_Problem description_
From the entries below, say how many lines carry the word "withFetchWord", and give nothing but the number.

(Input Opens)

-- ==== Sys2Proof/Tests/Slice0.lean ====
section
/-! SUPPORT. Tests: the ill-formed term, words written out from the encoding tables, at most two one-step tests an instruction with
the values of 95_test_vectors.md, and for every obligation with hypotheses or clauses a state and operands that meet them. -/

namespace Sys2Proof.Tests

open Sys2Proof.Machine

/-! ## WellFormed: the check there is refuses an ill-formed term -/

theorem test_wf_refuses_cnt_5 : (Instr.update 5 0).wf = false := by decide
theorem test_wf_accepts_cnt_4 : (Instr.update 4 0).wf = true := by decide
theorem test_wf_accepts_the_others :
    Instr.init.wf = true ∧ Instr.final.wf = true ∧ (Instr.rd 0xFF).wf = true := by decide

/-! ## Decoding: words from 30_encoding.md rules R71, R72, R79 and 95_test_vectors.md section 2.5 -/

-- RSV 25 zeros, CNT 000, OP 0001
theorem test_decode_init : decode (.command 0b0000000000000000000000000_000_0001 0xdeadbeef) = .instr .init := by decide
-- CNT 011, OP 0010
theorem test_decode_update :
    decode (.command 0b0000000000000000000000000_011_0010 0x61626300) = .instr (.update 3 0x61626300) := by decide
-- CNT 000, OP 0011
theorem test_decode_final : decode (.command 0b0000000000000000000000000_000_0011 0) = .instr .final := by decide
-- DIGEST7
theorem test_decode_rd : decode (.read 0b00111100) = .instr (.rd 0x3C) := by decide
theorem test_encode_update : encode (.update 4 0x61626364) = .command 0x00000042 0x61626364 := by decide
theorem test_encode_init_final :
    encode .init = .command 0x00000001 0 ∧ encode .final = .command 0x00000003 0 := by decide
theorem test_decode_illegal_words :
    decode (.command 0x00000000 0) = .illegal .reservedOpcode ∧
    decode (.command 0x0000000f 0) = .illegal .reservedOpcode ∧
    decode (.command 0x00000011 0) = .illegal .illegalCount ∧
    decode (.command 0x00000052 0) = .illegal .illegalCount ∧
    decode (.command 0x00000013 0) = .illegal .illegalCount ∧
    decode (.command 0x00000082 0) = .illegal .reservedBitSet ∧
    decode (.command 0x80000001 0) = .illegal .reservedBitSet := by decide
theorem test_table_words :
    decodeTableWord 32 1 = some .init ∧ decodeTableWord 32 0x42 = some (.update 4 0) ∧
    decodeTableWord 32 3 = some .final ∧ decodeTableWord 8 0x20 = some (.rd 0x20) ∧
    decodeTableWord 64 0x6162630000000032 = some (.update 3 0x61626300) ∧ decodeTableWord 32 0x52 = none := by decide

/-! ## Small states -/

/-- After INIT. -/
def ready : State := loadInitial State.reset

/-- In ABSORBING with a given BUFCNT, BITLEN to match, over zeroed cells. -/
def absorbing (n : Nat) : State :=
  setPhase .absorbing (setBitlen (BitVec.ofNat 64 (8 * n)) (setBufcnt (BitVec.ofNat 6 n) ready))

/-- After INIT and the bytes of "abc". -/
def absorbedAbc : State := setPhase .absorbing (absorbAll [0x61, 0x62, 0x63] ready)

/-- In FINALIZED, with the digest of "abc" (95_test_vectors.md V-S3) in H. -/
def finalizedAbc : State :=
  { setPhase .finalized (setBitlen 24 ready) with
    h := #v[0xba7816bf, 0x8f01cfea, 0x414140de, 0x5dae2223, 0xb00361a3, 0x96177a9c, 0xb410ff61, 0xf20015ad] }

/-- In FAULT with code 2. -/
def faulted : State := raiseUsageError .updateBeforeInit State.reset

/-- The state an outcome leaves, or the given one where it stops. -/
def nextOr (d : State) : Host.Outcome State Fault Refusal → State
  | .next s => s
  | .fault _ => d
  | .refused _ => d

/-- STATUS and BITLEN_LO after an instruction. -/
def after (i : Instr) (s : State) : Word × Word :=
  (readAt 0x00 (nextOr s (exec i s)), readAt 0x04 (nextOr s (exec i s)))

/-! ## The commands: 95_test_vectors.md sections 2.6 to 2.10 -/

theorem test_init_from_fault : after .init faulted = (0x00000001, 0) := by decide +kernel
theorem test_init_loads_iv : (nextOr faulted (exec .init faulted)).h[7] = 0x5be0cd19 := by decide +kernel
theorem test_update_abc : after (.update 3 0x61626300) ready = (0x00030002, 0x00000018) := by decide +kernel
theorem test_update_completes_block : after (.update 4 0x62626262) (absorbing 62) = (0x00020002, 0x00000210) := by
  decide +kernel
theorem test_update_before_init : after (.update 3 0x61626300) State.reset = (0x00000204, 0) := by decide +kernel
/-- 95_test_vectors.md V-S3: the digest of "abc", one FINAL. -/
theorem test_final_abc :
    (nextOr absorbedAbc (exec .final absorbedAbc)).h =
      #v[0xba7816bf, 0x8f01cfea, 0x414140de, 0x5dae2223, 0xb00361a3, 0x96177a9c, 0xb410ff61, 0xf20015ad] := by
  decide +kernel
theorem test_final_after_final : after .final finalizedAbc = (0x00000504, 0x00000018) := by decide +kernel
theorem test_rd_digest7 : (nextOr finalizedAbc (exec (.rd 0x3C) finalizedAbc)).rdata = 0xf20015ad := by decide +kernel
theorem test_rd_hidden_and_misaligned :
    readAt 0x20 absorbedAbc = 0 ∧ readAt 0x21 finalizedAbc = 0 ∧ readAt 0x40 finalizedAbc = 0 ∧
    readAt 0x1C finalizedAbc = 0 ∧ readAt 0x24 finalizedAbc = 0x8f01cfea := by decide +kernel
theorem test_illegal_keeps_bufcnt :
    readAt 0x00 (nextOr absorbedAbc (serveTransaction (.command 0x00000082 0) absorbedAbc)) = 0x00030104 := by
  decide +kernel
theorem test_fault_keeps_first_code :
    readAt 0x00 (nextOr faulted (serveTransaction (.command 0x0000000f 0) faulted)) = 0x00000204 := by decide +kernel
/-- 95_test_vectors.md section 2.4: the carry into BITLEN_HI. -/
theorem test_bitlen_carries :
    (absorb 0 (setBitlen 0x00000000fffffff8 ready)).bitlen = 0x0000000100000000 ∧
    (absorb 0 (setBitlen 0xfffffffffffffff8 ready)).bitlen = 0 := by decide +kernel

/-! ## The core: 95_test_vectors.md sections 2.1 to 2.3 -/

theorem test_mixing :
    smallSigma0 0x6a09e667 = 0xba0cf582 ∧ smallSigma1 0x6a09e667 = 0xcfe5da3c ∧ bigSigma0 0x6a09e667 = 0xce20b47e ∧
    bigSigma1 0x6a09e667 = 0x55b65510 ∧ choice 0x510e527f 0x9b05688c 0x1f83d9ab = 0x1f85c98c ∧
    majority 0x510e527f 0x9b05688c 0x1f83d9ab = 0x1b0758af := by decide +kernel
theorem test_schedule_abc :
    (schedule (blockAt (0x61 :: 0x62 :: 0x63 :: pad 24 3) 0))[16] = 0x61626380 ∧
    (schedule (blockAt (0x61 :: 0x62 :: 0x63 :: pad 24 3) 0))[31] = 0xd3b7973b := by decide +kernel
theorem test_rounds_abc :
    varsAfter (schedule (blockAt (0x61 :: 0x62 :: 0x63 :: pad 24 3) 0)) initialHash 4 (by decide) =
      ⟨0xd550f666, 0xc8c347a7, 0x5a6ad9ad, 0x5d6aebcd, 0x24e00850, 0xf92939eb, 0x78ce7989, 0xfa2a4622⟩ := by
  decide +kernel
theorem test_pad_lengths :
    (pad 0 0).length = 64 ∧ (pad 0 55).length = 9 ∧ (pad 0 56).length = 72 ∧ (pad 0 63).length = 65 := by decide +kernel
theorem test_length_suffix : be64bytes 448 = [0, 0, 0, 0, 0, 0, 0x01, 0xc0] := by decide +kernel

/-! ## The port -/

theorem test_reset_runs_placed_word :
    readAt 0x00 (nextOr State.reset (step (State.reset.withFetchWord 32 1))) = 0x00000001 ∧
    readAt 0x00 (nextOr State.reset (step (State.reset.withFetchWord 32 3))) = 0x00000304 := by decide +kernel
theorem test_reset_event : (nextOr faulted (step (setPending [.reset (some (.command 2 0))] faulted))).phase = .uninit := by
  decide +kernel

(Input Closes)

_Finished task_
2